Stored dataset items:
/-- A predicated instruction whose predicate is 0 changes no register (R330). -/
theorem run_false {s : State} {qp : PredIdx} {t : Except Exc Unit} {b : Except Exc Res} (ht : t = .ok ())
    (hq : s.pred qp = false) : run s qp t b = .next (retire s { s := s.emit .squashed }) := by
  subst ht; simp [run, hq, Except.bind]

/-- A long instruction whose targets are allowed and whose predicate is 1. -/
theorem runLong_true {s : State} {qp : PredIdx} {t : Except Exc Unit} {b : Except Exc Res} (ht : t = .ok ())
    (hq : s.pred qp = true) : runLong s qp t b = finish s (b.map Res.asLong) := by
  subst ht; simp [runLong, hq, Except.bind]

/-- Everything a predicated instruction can answer with a next state. -/
theorem run_next {s u : State} {qp : PredIdx} {t : Except Exc Unit} {b : Except Exc Res} (h : run s qp t b = .next u) :
    (∃ i, (t = .error (.intr i) ∨ (t = .ok () ∧ s.pred qp = true ∧ b = .error (.intr i))) ∧
      u = s.takeInterruption i s.ri) ∨
    (t = .ok () ∧ s.pred qp = false ∧ u = retire s { s := s.emit .squashed }) ∨
    (∃ r, t = .ok () ∧ s.pred qp = true ∧ b = .ok r ∧ u = retire s r) := by
  unfold run at h
  cases t with
  | error e =>
    rcases finish_next h with ⟨r', hr, _⟩ | ⟨i, hi, hu⟩
    · simp [Except.bind] at hr
    · simp only [Except.bind] at hi
      injection hi with hi
      exact .inl ⟨i, .inl (by rw [hi]), hu⟩
  | ok x =>
    by_cases hq : s.pred qp = true
    · simp only [Except.bind, hq, if_true] at h
      rcases finish_next h with ⟨r', hr, hu⟩ | ⟨i, hi, hu⟩
      · exact .inr (.inr ⟨r', rfl, hq, hr, hu⟩)
      · exact .inl ⟨i, .inr ⟨rfl, hq, hi⟩, hu⟩
    · have hq' : s.pred qp = false := by simpa using hq
      simp only [Except.bind, hq', Bool.false_eq_true, if_false, finish_ok] at h
      injection h with h
      exact .inr (.inl ⟨rfl, hq', h.symm⟩)

/-- Everything a compare can answer with a next state (R325). -/
theorem compare_next {s u : State} {c : PrClass} {qp p1 p2 : PredIdx} {ct : CmpType} {b : Except Exc (State × Bool × Bool)}
    (h : compare s c qp ct p1 p2 b = .next u) :
    (∃ i, u = s.takeInterruption i s.ri) ∨
    (s.pred qp = false ∧ u = retire s { s := (s.cmpSquash c ct p1 p2).emit .squashed }) ∨
    (∃ t, s.pred qp = true ∧ b = .ok t ∧ u = retire s { s := t.1.cmpWrite c ct p1 p2 t.2.1 t.2.2 }) := by
  unfold compare at h
  rcases finish_next h with ⟨r', hr, hu⟩ | ⟨i, _, hu⟩
  · cases hc : require (cmpTargetsOk ct (s.pred qp) p1 p2) illegalOp with
    | error e => simp [hc, Except.bind] at hr
    | ok x =>
      simp only [hc, Except.bind] at hr
      by_cases hq : s.pred qp = true
      · simp only [hq, if_true] at hr
        cases hb : b with
        | error e => simp [hb, Except.map] at hr
        | ok t =>
          simp only [hb, Except.map] at hr
          injection hr with hr
          exact .inr (.inr ⟨t, hq, rfl, by rw [hu, ← hr]⟩)
      · have hq' : s.pred qp = false := by simpa using hq
        simp only [hq', Bool.false_eq_true, if_false] at hr
        injection hr with hr
        exact .inr (.inl ⟨hq', by rw [hu, ← hr]⟩)
  · exact .inl ⟨i, hu⟩
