-- ==== Sys2Proof/Laws/PerInstr.lean ====
section
/-! SUPPORT. Laws/PerInstr.lean: the statements made once for every constructor of `Instr`. -/

namespace Sys2Proof.Laws

/-- Only an instruction of an MLX bundle's long slot uses the bits of the L slot (R235, R238). -/
def Encoding.Statement (i : Instr) : Prop :=
  (match encode i with
    | none => true
    | some e => e.slot == .X || e.long == 0) = true
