/-- Bytes at other places stay. -/
theorem read_foldl_write_ne (l : List Host.Cell) (base : Nat) (m : List Host.Cell) (a : Nat) (h : ∀ c ∈ l, a ≠ base + c.1) :
    Memory.read (l.foldl (fun m c => Memory.write m (base + c.1) c.2) m) a = Memory.read m a := by
  induction l generalizing m with
  | nil => rfl
  | cons c l ih =>
    obtain ⟨hc, hl⟩ := List.forall_mem_cons.1 h
    rw [List.foldl_cons, ih _ hl, Memory.read_write_ne _ _ _ _ hc]

/-- Bytes with rising offsets are stored. -/
theorem read_foldl_write (l : List Host.Cell) (base : Nat) (m : List Host.Cell) (c : Host.Cell) (hm : Memory.wf m = true)
    (hl : l.Pairwise fun c d => c.1 < d.1) (hc : c ∈ l) :
    Memory.read (l.foldl (fun m c => Memory.write m (base + c.1) c.2) m) (base + c.1) = c.2 := by
  induction l generalizing m with
  | nil => simp at hc
  | cons d l ih =>
    obtain ⟨hd, hl⟩ := List.pairwise_cons.1 hl
    rw [List.foldl_cons]
    rcases List.mem_cons.1 hc with rfl | hc
    · rw [read_foldl_write_ne _ _ _ _ fun d hd' => by have := hd d hd'; omega, Memory.read_write _ _ _ hm]
    · exact ih _ (Memory.write_wf _ _ _ hm) hl hc

/-! ### What the buffer holds -/

/-- The lines `l` hold the byte `b` for the address `a`. -/
def HeldIn (l : List WcbEntry) (a : Nat) (b : Byte) : Prop := ∃ e ∈ l, e.line = a / 128 ∧ (a % 128, b) ∈ e.bytes

/-- No line has two entries, and every entry is a line: what `State.WcbOk` says of the buffer of a state. -/
def LinesOk (l : List WcbEntry) : Prop := l.Pairwise (fun e f => e.line ≠ f.line) ∧ ∀ e ∈ l, LineOk e.bytes

theorem State.wcbOk_iff (s : State) : s.WcbOk ↔ LinesOk s.wcb := Iff.rfl

theorem LinesOk.sublist {l k : List WcbEntry} (h : LinesOk k) (hs : l.Sublist k) : LinesOk l :=
  ⟨h.1.sublist hs, fun e he => h.2 e (hs.subset he)⟩

theorem LinesOk.perm {l k : List WcbEntry} (h : LinesOk k) (hp : l.Perm k) : LinesOk l :=
  ⟨(hp.pairwise_iff fun hne => Ne.symm hne).2 h.1, fun e he => h.2 e (hp.subset he)⟩

/-- Two entries of one line are one entry. -/
theorem LinesOk.eq_of_line {l : List WcbEntry} (h : LinesOk l) {e f : WcbEntry} (he : e ∈ l) (hf : f ∈ l)
    (hl : e.line = f.line) : e = f :=
  List.inj_on_of_nodup_map (List.pairwise_map.2 h.1) he hf hl

theorem LinesOk.find?_line_iff {l : List WcbEntry} (h : LinesOk l) (k : Nat) (e : WcbEntry) :
    l.find? (fun e => e.line = k) = some e ↔ e ∈ l ∧ e.line = k := by
  refine ⟨fun hf => ⟨List.mem_of_find?_eq_some hf, by simpa using List.find?_some hf⟩, ?_⟩
  rintro ⟨he, rfl⟩
  obtain ⟨f, hf⟩ := Option.isSome_iff_exists.1 (List.find?_isSome (p := fun f => f.line = e.line).2 ⟨e, he, by simp⟩)
  rw [hf, h.eq_of_line (List.mem_of_find?_eq_some hf) he (by simpa using List.find?_some hf)]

Activity: Every line from the first entry to the line containing "subst ht; simp [run, hq, Except.bind]" should be transcribed exactly, and nothing beyond it.

Final answer:
/-- A predicated instruction whose predicate is 0 changes no register (R330). -/
theorem run_false {s : State} {qp : PredIdx} {t : Except Exc Unit} {b : Except Exc Res} (ht : t = .ok ())
    (hq : s.pred qp = false) : run s qp t b = .next (retire s { s := s.emit .squashed }) := by
  subst ht; simp [run, hq, Except.bind]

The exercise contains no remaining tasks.